Halfway through the six-month nesting season, sea turtles on and around Gasparilla Island have made quick work of shattering a 25-year-old record.
The Coastal Wildlife Club volunteers reported finding 3,237 clutches through July 27 - or 91 nests more than the previous record laid in 1998 of 3,156.
That makes 2012 the most active for sea turtle nesting in Southwest Florida since monitoring began in 1988.
Coastal Wildlife Club volunteers excavate nests to determine how many hatchlings matriculated.
2012 bears an asterisk because the record number of sea turtle nests will mostly come up barren. Tropical Storm Debby swamped more than 90 percent of them laid before June 27 with nearly 10 inches of rain. Yet CWC monitors still harbor optimism.
"By about the second week of August, if the weather gods are good to us, we may see quite a few surprise nests from those that hatch at unmarked locations," said Wilma Katz of the CWC. "I hope there will be many that we cannot match with recorded false crawls or with nests laid just prior to Tropical Storm Debby. "

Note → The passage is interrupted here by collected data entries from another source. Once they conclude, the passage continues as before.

-- ==== Sys2Proof/Machine/Operands.lean ====
section
/-! DEFINITION. The values operations compute from their operands: the configuration's derived constants, the edge match,
the exited level, the timescale converter, the wire encodings, the environment's answers, and the host's reading of a word. -/

namespace Sys2Proof.Machine

/-! ## Configuration (R4, R6, R160) -/

/-- SCALE_DEN: both divisions are floor divisions (R160). -/
def scaleDen (c : Config) : Nat := c.oscHz / c.prescale / 4

/-- Configuration validity, the three clauses of R6. -/
def configValid (c : Config) : Bool :=
  decide (1 ≤ c.prescale) && decide (1 ≤ scaleDen c)
    && (decide (c.markerHigh ≠ 0#8) && decide (c.markerLow ≠ 0#8) && decide (c.markerHigh ≠ c.markerLow))

/-! ## Edges and levels (R112, R113, R114) -/

/-- The opposite polarity. -/
def flipEdge : Edge → Edge
  | .rising => .falling
  | .falling => .rising

/-- The edge-match predicate of R112. -/
def edgeMatches (old v : Bool) (edge : Edge) : Bool :=
  (!old && v && decide (edge = .rising)) || (old && !v && decide (edge = .falling))

/-- The polarity reset selects for an initial line level (R27, R260). -/
def resetEdge (v : Bool) : Edge := if v then .falling else .rising

/-- The exited level (R114). -/
def exitedLevel (s : State) : Bool :=
  match s.cfg.levelSource with
  | .lineSample => !s.line
  | .edgeSelect => decide (s.edge = .falling)

/-- The marker for a line level (R140). -/
def markerFor (c : Config) (line : Bool) : Byte := if line then c.markerHigh else c.markerLow

/-! ## The timescale converter (R161 to R164) -/

/-- `scaled`: the exact floor division, with no 16-bit intermediate (R161, R162). -/
def scaled (den : Nat) (t : Word) : Nat := t.toNat * 4096 / den

/-- Convert (R161), with its saturation (R163) and its zero floor (R164). -/
def convert (den : Nat) (t : Word) : Duration :=
  if scaled den t > 32767 then 32767#15
  else if scaled den t = 0 then 1#15
  else BitVec.ofNat 15 (scaled den t)

/-! ## The wire encodings (R182 to R185) -/

/-- EncodeMeasurement (R184): bit 15 is set exactly when the exited level was LOW. -/
def encodeMeasurement (den : Nat) (t : Word) (hi : Bool) : Word := measurementWord (!hi) (convert den t)

/-- Encode (R182): a set marker takes priority. -/
def encodeWord (c : Config) (p : PendingMeasurement) : Word :=
  if p.overflowMarker ≠ 0#8 then encodeOverflow p.overflowMarker
  else encodeMeasurement (scaleDen c) p.rawTicks p.exitedLevelHigh

/-- Serialize (R185): two bytes, the low byte first. -/
def serialize (w : Word) : List Byte := [lowByte w, highByte w]

/-! ## The environment's answers (log 4, log 5) -/

/-- Whether the transport takes the byte offered at this attempt (R36, R186). -/
def transportTakes (s : State) : Bool :=
  match s.env.ready with
  | b :: _ => b
  | [] => Config.freeReady s.env.readyNo

/-- The arguments of the RESET event that is happening (R260). -/
def resetDraw (s : State) : ResetDraw :=
  match s.env.draws with
  | d :: _ => d
  | [] => Config.freeDraw s.env.drawNo

/-! ## Output ports (R36; log 20) -/

/-- TX_VALID: a byte is offered to the transport. -/
def txValid (s : State) : Bool :=
  match s.seq with
  | .emitLo _ => true
  | .emitHi _ => true
  | _ => false

/-- TX_DATA: the byte the next emit step appends, while TX_VALID holds. -/
def txData (s : State) : Option Byte :=
  match s.seq with
  | .emitLo w => some (lowByte w)
  | .emitHi w => some (highByte w)
  | _ => none

/-! ## The host's reading of a word (R85, "given for test purposes only"; log 16) -/

/-- What a host reads from a word: an overflow with its level, or a measurement with its level and duration. -/
inductive Reading where
  | overflow (high : Bool)
  | measurement (high : Bool) (d : Duration)
  deriving DecidableEq, Repr

/-- R85: the overflow words are recognised only in R84's case (a), SCALE_DEN ≥ 8193. -/
def hostRead (den : Nat) (b0 b1 : Byte) : Reading :=
  if (wordOfBytes b0 b1 = 0xFFFF#16 ∨ wordOfBytes b0 b1 = 0x7FFF#16) ∧ 8193 ≤ den then
    .overflow ((wordOfBytes b0 b1).getLsbD 15)
  else .measurement (!(wordOfBytes b0 b1).getLsbD 15) ((wordOfBytes b0 b1).extractLsb' 0 15)

end Sys2Proof.Machine
end

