/-- Every operation but RESERVED has a transition from every state. -/
theorem Transition.total {i : Instr} (hop : ∀ op, i ≠ .reserved op) (s : State) : ∃ t, Transition i s t := by
  by_cases hatt : attempts i s = true
  · exact total_of_attempts hatt
  rw [Bool.not_eq_true] at hatt
  by_cases hen : enabled i s = true
  · cases i with
    | tick => exact ⟨_, .tick s⟩
    | lineSet v =>
      by_cases hv : v = s.line
      · exact ⟨_, .lineStay hv⟩
      · cases hm : edgeMatches s.line v s.edge
        · exact ⟨_, .lineMove hv hm⟩
        · exact ⟨_, .lineLatch hv hm⟩
    | captureIsr => exact ⟨_, .capture hen⟩
    | overflowIsr => exact ⟨_, .overflow hen⟩
    | compareIsr => exact ⟨_, .compare hen⟩
    | loopCheck =>
      by_cases ht : s.pm.rawTicks = 0#16
      · exact ⟨_, .checkEmpty (of_decide_eq_true hen) ht⟩
      · exact ⟨_, .checkPending (of_decide_eq_true hen) ht⟩
    | enterSleep => exact ⟨_, .sleep (of_decide_eq_true hen)⟩
    | snapshot => exact ⟨_, .snapshot (of_decide_eq_true hen)⟩
    | indicatorOn =>
      cases hq : s.seq with
      | lit p => exact ⟨_, .light hq⟩
      | _ => simp [enabled, isLit, hq] at hen
    | reset v => exact ⟨_, .reset v s⟩
    | reserved op => exact absurd rfl (hop op)
    | _ => simp_all [enabled, attempts]
  · exact ⟨_, .hold hop (Bool.not_eq_true _ ▸ hen) hatt⟩

/-- Each rule is what the machine does. -/
theorem Transition.exec_eq {i : Instr} {s t : State} (h : Transition i s t) : exec i s = .next t := by
  cases h with
  | hold hop hen hatt => exact exec_of_disabled hop hen hatt
  | wait hatt hheld => exact exec_of_attempts_held hatt hheld
  | tick => rfl
  | lineStay hv => exact exec_lineSet_of_eq hv
  | lineLatch hv hm => exact exec_lineSet_of_match hv hm
  | lineMove hv hm => exact exec_lineSet_of_not_match hv (by simp [hm])
  | capture hp => exact exec_captureIsr_of_pending hp
  | overflow hp => exact exec_overflowIsr_of_pending hp
  | compare hp => exact exec_compareIsr_of_pending hp
  | checkPending hq ht => exact exec_loopCheck_of_pending hq ht
  | checkEmpty hq ht => exact exec_loopCheck_of_empty hq ht
  | sleep hq => exact exec_enterSleep_of_preSleep hq
  | snapshot hq => exact exec_snapshot_of_snap hq
  | light hq => exact exec_indicatorOn_of_lit hq
  | sendLow hatt hq htakes => exact (exec_of_attempts_low hatt hq).trans (offerByte_taken htakes _ _)
  | sendHigh hatt hq htakes => exact (exec_of_attempts_high hatt hq).trans (offerByte_taken htakes _ _)
  | reset => rfl

/-- The machine answers a next state exactly by a transition. -/
theorem exec_next_iff {i : Instr} {s t : State} : exec i s = .next t ↔ Transition i s t := by
  refine ⟨fun h => ?_, Transition.exec_eq⟩
  have hop : ∀ op, i ≠ .reserved op := fun op hi => exec_reserved_not_next (hi ▸ h)
  obtain ⟨u, hu⟩ := Transition.total hop s
  obtain rfl : t = u := by simpa [h] using hu.exec_eq
  exact hu

/-- A disabled operation holds or waits for the transport. -/
theorem Transition.of_disabled {i : Instr} {s t : State} (h : Transition i s t) (hen : enabled i s = false) :
    t = s ∨ (attempts i s = true ∧ t = spendReady s) := by
  cases h with
  | hold | lineStay => exact .inl rfl
  | wait hatt hheld => exact .inr ⟨hatt, rfl⟩
  | sendLow hatt hq htakes | sendHigh hatt hq htakes => simp [enabled_of_attempts hatt, htakes] at hen
  | capture hp | overflow hp | compare hp => simp [enabled, hp] at hen
  | checkPending hq | checkEmpty hq | sleep hq | snapshot hq => simp [enabled, hq] at hen
  | light hq => simp [enabled, isLit, hq] at hen
  | tick | lineLatch | lineMove | reset => cases hen

/-- RESET is never held. -/
theorem isReset_of_disabled {i : Instr} {s : State} (h : enabled i s = false) : isReset i = false := by
  cases i <;> simp_all [enabled, isReset]

/-- RESET makes no attempt. -/
theorem isReset_of_attempts {i : Instr} {s : State} (h : attempts i s = true) : isReset i = false := by
  cases i <;> simp_all [attempts, isReset]

/-! ## The statements -/

/-- Settles O8: `Snap` is entered by the rule of the positive test alone, and of the rules that stay there only the
capture's writes `rawTicks`. -/
theorem snapshotReadsAndClearsSlot : Obligations.SnapshotReadsAndClearsSlot := by
  refine ⟨fun s => ⟨exec_snapshot_of_snap, exec_snapshot_of_ne⟩, fun i s t h hs ht => ?_, fun i s t h hs hraw ht hzero => ?_⟩
  · cases exec_next_iff.mp h with
    | checkPending hq hticks => exact ⟨rfl, hq, hticks⟩
    | capture | overflow | compare =>
      by_cases hasleep : s.seq = .asleep <;> simp_all
    | _ => simp_all
  · cases exec_next_iff.mp h with
    | capture hp => exact ⟨rfl, hp, hzero⟩
    | _ => simp_all

/-- Settles O32: by the rules; only the two handlers, SNAPSHOT and RESET write to the slot. -/
theorem slotFieldsHaveOnlyTheirWriters : Obligations.SlotFieldsHaveOnlyTheirWriters := by
  intro i s t h hr
  cases exec_next_iff.mp h with
  | capture => exact ⟨fun hcap => absurd rfl hcap, fun _ _ => rfl⟩
  | overflow => exact ⟨fun _ _ => ⟨rfl, rfl⟩, fun hovf => absurd rfl hovf⟩
  | snapshot => exact ⟨fun _ hsnap => absurd rfl hsnap, fun _ hsnap => absurd rfl hsnap⟩
  | reset => cases hr
  | _ => exact ⟨fun _ _ => ⟨rfl, rfl⟩, fun _ _ => rfl⟩
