/-- The place a leaf gives an address (R122, R125, R131); none for a package outside the pod. A leaf that names this package reaches
its own memory as a DEVICE page, where that is present (log 98). -/
def State.leafPhys (s : State) (pte size va : Nat) : Option Phys :=
  let frame := fld pte 12 40 * 4096 / size * size
  let a := frame + va % size
  let dev := pte.testBit 6
  match fld pte 7 2 with
  | 0 => some ⟨a, dev || isIo a⟩
  | 1 => some ⟨hostKey a, dev⟩
  | _ =>
    let p := fld pte 52 6
    if p = s.pkgNum then (if s.framePresent a then some ⟨a, true⟩ else none)
    else if s.inPod p then some ⟨remoteKey p a, true⟩ else none

/-- Sets bits of a table entry in memory (R132), where they are not set. -/
def State.orPte (s : State) (at_ bits : Nat) : State :=
  let v := s.nat at_ 8
  if v ||| bits = v then s else s.pokeNat at_ 8 (v ||| bits)

/-- A paged translation without a translation cache, by a walker (R132): the control agent, the host's aperture
and a frame's flush use it. A leaf outside the pod is PFAULT before its permissions are looked at (DESIGN CHOICE, log 101). -/
def State.walkTo (s : State) (ptbase : Nat) (plate : Bool) (k : Acc) (va : Nat) : Except Cause Phys × State :=
  match s.walk ptbase va with
  | .missing => (.error .pfault, s)
  | .uncorr => (.error .uncorr, s.countUncorr)
  | .leaf pte at_ _ size =>
    let s := s.orPte at_ (walkBits pte plate k)
    match s.leafPhys pte size va with
    | none => (.error .pfault, s)
    | some p => (if permOk pte plate k then .ok p else .error .pprot, s)

/-- Numbers of the translation caches: bays, copy engines, sills, plate cores (R133). -/
def tlbBay (h : Nat) : Nat := bayOf h
def tlbCopy (t : Nat) : Nat := 512 + t
def tlbSill (c : Nat) : Nat := 576 + c
def tlbPlate (p : Nat) : Nat := 584 + p

/-- Entries of a translation cache (R133). -/
def tlbCap (id : Nat) : Nat := if id < 512 then 256 else if id < 576 then 1024 else if id < 584 then 512 else 64

/-- A cache with one more entry; a full one gives up an entry (Config.tlbVictim, log 8). -/
def tlbAdd (id free : Nat) (l : List TlbEntry) (e : TlbEntry) : List TlbEntry :=
  if l.length < tlbCap id then e :: l else e :: l.eraseIdx (Config.tlbVictim id free % l.length)

/-- The entry of a cache that holds an address. -/
def tlbFind (l : List TlbEntry) (asid va : Nat) : Option TlbEntry :=
  l.find? fun e => e.asid == asid && decide (e.page ≤ va) && decide (va < e.page + e.size)

/-- A walker has read a leaf for translation cache id, with an acquire at PKG (R132, R422): a bay's L1 keeps no clean copy. -/
def State.walkAcquire (s : State) (id : Nat) : State := s.l1Drop id fun _ => true

/-- The entry for an address, from the cache or from a walk that fills it and sets ACCESSED (R132, R133). -/
def State.tlbLookup (s : State) (id asid ptbase va : Nat) : Except Cause TlbEntry × State :=
  match tlbFind (tgetD s.tlbs id []) asid va with
  | some e => (.ok e, s)
  | none =>
    match s.walk ptbase va with
    | .missing => (.error .pfault, s)
    | .uncorr => (.error .uncorr, s.countUncorr)
    | .leaf pte at_ page size =>
      let e : TlbEntry := { asid := asid, page := page, size := size, pte := w64 (pte ||| pteA), pteAt := at_,
                            dirty := pte.testBit 11 }
      let s := (s.orPte at_ pteA).walkAcquire id
      (.ok e, { s with tlbs := tput s.tlbs id (tlbAdd id s.free (tgetD s.tlbs id []) e), free := s.free + 1 })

The CWC could not get into some zones for three days during the storm.
To volunteer for the CWC, contact Grace Harvey of Boca Grande at (941) 964-5642.
"The turtles probably continued nesting, and though some of those nests probably washed out, I'll bet a lot are still there," Katz said. "I sure hope so." ?
The Coastal Wildlife Club reported the Gasparilla Island nest count of 373 as of July 27 was 29.5 percent ahead of the 288 recorded the same time a year ago.
Sea turtle nesting also broke a 31-year record on beaches from Longboat Key through Venice, surpassing any annual count since 1991 - the first year of local nest monitoring by Mote Marine Laboratory.
So far this year, 2,324 loggerhead sea turtle nests and three of the rarer green sea turtle nests have been documented by Mote's Sea Turtle Patrol - a group of scientists, interns and more than 300 volunteers who monitor 35 miles of nesting beaches each day. The counts exceeded the previous record of 1,972 nests in 1995.
This year's high numbers are helping offset losses from Tropical Storm Debby, which destroyed an estimated 950 nests. The storm also destroyed many of Mote's basic supplies used to document, mark and protect nests on local beaches.
"Between responding to the storm and documenting this large number of nests, our staff has been working extra hours and we're running low on many important supplies, right when we need them most," said Tony Tucker, manager of Mote's Sea Turtle Conservation and Research Program.
Loggerhead nesting in Florida has gone through periods of increase and decrease lasting about a decade each - patterns that seem to be influenced by the North Atlantic oscillation, a naturally occurring climate phenomenon that causes broad-scale weather and ocean patterns in the North Atlantic.
To better understand and protect these ancient reptiles, Mote's Sea Turtle Conservation and Research Program has tagged more than 4,000 nesting sea turtles for identification, documented 1.5 million hatchlings' departure to begin their lives at sea and led numerous other long-term research projects.
Nesting season runs from May through August with most clutches laid in the first half of the season.
The CWC covers Gasparilla Island, Manasota Key and Little Gasparilla Island beaches where nesting is up 826 clutches and 29.5 percent from 2,411 a year ago to 3,237 through July 27. ?
About 3,000 people, mostly volunteers, monitor 800 miles of Florida's nesting beaches, including more than 140 volunteers covering sandy stretches from South Venice to the Boca Grande Pass. Nests incubate 45 to 60 days.
All sea turtle species are considered threatened or endangered under state and federal laws with green turtles particularly rare.
This is the second-straight season of elevated sea turtle nesting after nearly two decades of significant declines. The 2011 season was one of the best in the last 20 years falling 628 short of the record.
It's also the second straight season Mother Nature has issued devastating challenges to the sea turtles with TS Debby in 2012 following on the heels of the deadly January cold snap in 2011. Add in the 2010 BP Deepwater Horizon oil spill and sea turtles have taken it on the chin three consecutive years.